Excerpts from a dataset

theorem applyMarks_kept {qp : List Instr} {s : State} (h0 : Kept qp s) :
    Kept qp (applyMarks s) := by
  unfold applyMarks
  repeat' first
    | (with_reducible first | assumption | intro _ | apply kept_foldl | apply kept_of)
    | simp only [kept_mk]
    | with_reducible apply State.modCol_kept

theorem buStep2_kept {qp : List Instr} {s : State} (e : BringupEnv) (h0 : Kept qp s) :
    Kept qp (buStep2 s e).after := by
  unfold buStep2
  repeat' first
    | (with_reducible first | assumption | intro _ | apply kept_iteU | apply kept_of)
    | simp only [kept_mk]
    | (with_reducible first | apply recountMany_kept | apply applyMarks_kept | apply bindFaces_kept | apply applyRepairs_kept
                            | apply warnIf_kept)

theorem bringupFence_kept {qp : List Instr} {s : State} (pick : Bool) (idx : Nat) (cause : Byte) (h0 : Kept qp s) :
    Kept qp (bringupFence s pick idx cause) := by
  unfold bringupFence
  repeat' first
    | (with_reducible first | assumption | intro _ | apply kept_ite | apply kept_of)
    | simp only [kept_mk]
    | (with_reducible first | apply fencePickNow_kept | apply faceFencedNow_kept | apply fenceReport_kept | apply recountNext_kept)

theorem buStep4_kept {qp : List Instr} {s : State} (e : BringupEnv) (h0 : Kept qp s) :
    Kept qp (buStep4 s e).after := by
  unfold buStep4
  repeat' with_reducible first | assumption | intro _ | apply kept_foldl | apply kept_iteU | apply State.modStack_kept
                               | apply stepFatal_kept | apply retireBegin_kept | apply bringupFence_kept | apply warnIf_kept

theorem fillMemory_kept {qp : List Instr} {s : State} (t0 : Nat) (h0 : Kept qp s) :
    Kept qp (fillMemory s t0) := by
  exact ⟨h0.1, tabWf_filter h0.2 _⟩

theorem fillFailed_kept {qp : List Instr} {s : State} (g : Nat) (h0 : Kept qp s) :
    Kept qp (fillFailed s g) := by
  unfold fillFailed
  repeat' with_reducible first | assumption | intro _ | apply kept_ite | apply pathFail_kept | apply fenceComplete_kept
                               | apply retireBegin_kept | apply State.modStack_kept

theorem buStep5_kept {qp : List Instr} {s : State} (e : BringupEnv) (t0 : Nat) (h0 : Kept qp s) :
    Kept qp (buStep5 s e t0).after := by
  unfold buStep5
  repeat' first
    | (with_reducible first | assumption | intro _ | apply kept_foldl | apply kept_iteU | apply kept_of)
    | simp only [kept_mk]
    | (with_reducible first | apply fillFailed_kept | apply fillMemory_kept | apply warnIf_kept)

theorem buStep6_kept {qp : List Instr} {s : State} (e : BringupEnv) (h0 : Kept qp s) :
    Kept qp (buStep6 s e).after := by
  unfold buStep6
  repeat' with_reducible first | assumption | intro _ | apply kept_foldl | apply kept_iteU | apply clearSram_kept
                               | apply bringupFence_kept | apply warnIf_kept

theorem buStep7_kept {qp : List Instr} {s : State} (h0 : Kept qp s) :
    Kept qp (buStep7 s).after := by
  unfold buStep7
  repeat' first
    | (with_reducible first | assumption | apply imageLoaded_kept | apply condStart_kept | apply logTrust_kept)
    | split

theorem buStep8_kept {qp : List Instr} {s : State} (h0 : Kept qp s) :
    Kept qp (buStep8 s).after := by
  unfold buStep8
  repeat' first
    | (with_reducible first | assumption | intro _ | apply kept_foldl | apply kept_of)
    | simp only [kept_mk]
    | (with_reducible first | apply logTrust_kept | apply condStart_kept | apply warnIf_kept)

theorem buStep9_kept {qp : List Instr} {s : State} (h0 : Kept qp s) :
    Kept qp (buStep9 s).after := by
  unfold buStep9
  repeat' first
    | (with_reducible first | assumption | intro _ | apply kept_foldl | apply kept_ite | apply kept_of)
    | simp only [kept_mk]
    | (with_reducible first | apply domainUp_kept | apply State.modPort_kept)

theorem trainPort_kept {qp : List Instr} (e : BringupEnv) {s : State} (k : PortId) (h1 : Kept qp s) :
    Kept qp (trainPort e s k) := by
  unfold trainPort
  repeat' with_reducible first | assumption | intro _ | apply kept_ite | apply firstTrain_kept | apply trainingDone_kept

theorem buStep10_kept {qp : List Instr} {s : State} (e : BringupEnv) (h0 : Kept qp s) :
    Kept qp (buStep10 s e).after := by
  unfold buStep10
  repeat' with_reducible first | assumption | apply kept_foldl | apply trainPort_kept | apply warnIf_kept

theorem buStep11_kept {qp : List Instr} {s : State} (h0 : Kept qp s) :
    Kept qp (buStep11 s).after := by
  unfold buStep11
  repeat' first
    | (with_reducible first | assumption | apply kept_of)
    | simp only [kept_mk]
    | with_reducible apply lifeTo_kept

theorem buStep_kept {qp : List Instr} (e : BringupEnv) (t0 : Nat) (n : Nat) {s : State} (h3 : Kept qp s) :
    Kept qp (buStep e t0 n s).after := by
  unfold buStep
  repeat' first
    | (with_reducible first | assumption | apply buStep1_kept | apply buStep2_kept | apply buStep3_kept | apply buStep4_kept
                            | apply buStep5_kept | apply buStep6_kept | apply buStep7_kept | apply buStep8_kept
                            | apply buStep9_kept | apply buStep10_kept | apply buStep11_kept)
    | split

theorem putStep_kept {qp : List Instr} {s : State} (n : Nat) (o : StepObj) (h0 : Kept qp s) :
    Kept qp (putStep s n o) := h0

theorem runOver_kept {qp : List Instr} {s : State} (h0 : Kept qp s) :
    Kept qp (runOver s) := h0

theorem stepLate_kept {qp : List Instr} {s : State} (n : Nat) (h0 : Kept qp s) :
    Kept qp (stepLate s n) := by
  unfold stepLate
  repeat' with_reducible first | assumption | intro _ | apply kept_ite | apply runOver_kept | apply putStep_kept
                               | apply lifeFatal_kept

theorem stepOver_kept {qp : List Instr} (n : Nat) (us : Nat) {r : StepOut} (h2 : Kept qp r.after) :
    Kept qp (stepOver n us r) := by
  unfold stepOver
  repeat' first
    | (with_reducible first | assumption | intro _ | apply kept_ite | apply kept_of)
    | simp only [kept_mk]
    | (with_reducible first | apply putStep_kept | apply lifeFatal_kept | apply runOver_kept)

theorem fillBegin_kept {qp : List Instr} {s : State} (h0 : Kept qp s) :
    Kept qp (fillBegin s) := by
  unfold fillBegin
  repeat' with_reducible first | assumption | intro _ | apply kept_foldl | apply State.modStack_kept

theorem stepBegin_kept {qp : List Instr} (n : Nat) (last : Nat) {s : State} (h2 : Kept qp s) :
    Kept qp (stepBegin n last s) := by
  unfold stepBegin
  repeat' first
    | (with_reducible first | assumption | intro _ | apply kept_ite | apply kept_of)
    | simp only [kept_mk]
    | (with_reducible first | apply putStep_kept | apply fillBegin_kept)

theorem runSteps_kept {qp : List Instr} (e : BringupEnv) (last : Nat) (x2 : Nat) (x3 : Nat) {x4 : State} (h4 : Kept qp x4) :
    Kept qp (runSteps e last x2 x3 x4) := by
  revert h4
  fun_induction runSteps e last x2 x3 x4
  all_goals intro h4
  repeat' first
    | with_reducible apply kept_of
    | simp only [kept_mk]
    | (with_reducible first | apply stepBegin_kept | apply stepLate_kept | apply buStep_kept | apply stepOver_kept)
    | apply_assumption

theorem buRunAct_kept {qp : List Instr} (e : BringupEnv) (n : Nat) {s : State} (h2 : Kept qp s) :
    Kept qp (buRunAct e n s) := by
  unfold buRunAct
  repeat' first
    | (with_reducible first | assumption | intro _ | apply kept_ite | apply kept_of)
    | simp only [kept_mk]
    | (with_reducible first | apply lifeTo_kept | apply runSteps_kept)

theorem bringupTimeout_kept {qp : List Instr} {s : State} (h0 : Kept qp s) :
    Kept qp (bringupTimeout s) := by
  unfold bringupTimeout
  repeat' first
    | (with_reducible first | assumption | apply stepLate_kept)
    | split

end Sys2Proof.Machine
end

* **TASK OBJECTIVE**
Send back an exact copy of only the lines from the line with "bindFaces_kept | apply applyRepairs_kept" up to and including the line with "unfold buStep4" in the data above.

* **RESULT**
    | (with_reducible first | apply recountMany_kept | apply applyMarks_kept | apply bindFaces_kept | apply applyRepairs_kept
                            | apply warnIf_kept)

theorem bringupFence_kept {qp : List Instr} {s : State} (pick : Bool) (idx : Nat) (cause : Byte) (h0 : Kept qp s) :
    Kept qp (bringupFence s pick idx cause) := by
  unfold bringupFence
  repeat' first
    | (with_reducible first | assumption | intro _ | apply kept_ite | apply kept_of)
    | simp only [kept_mk]
    | (with_reducible first | apply fencePickNow_kept | apply faceFencedNow_kept | apply fenceReport_kept | apply recountNext_kept)

theorem buStep4_kept {qp : List Instr} {s : State} (e : BringupEnv) (h0 : Kept qp s) :
    Kept qp (buStep4 s e).after := by
  unfold buStep4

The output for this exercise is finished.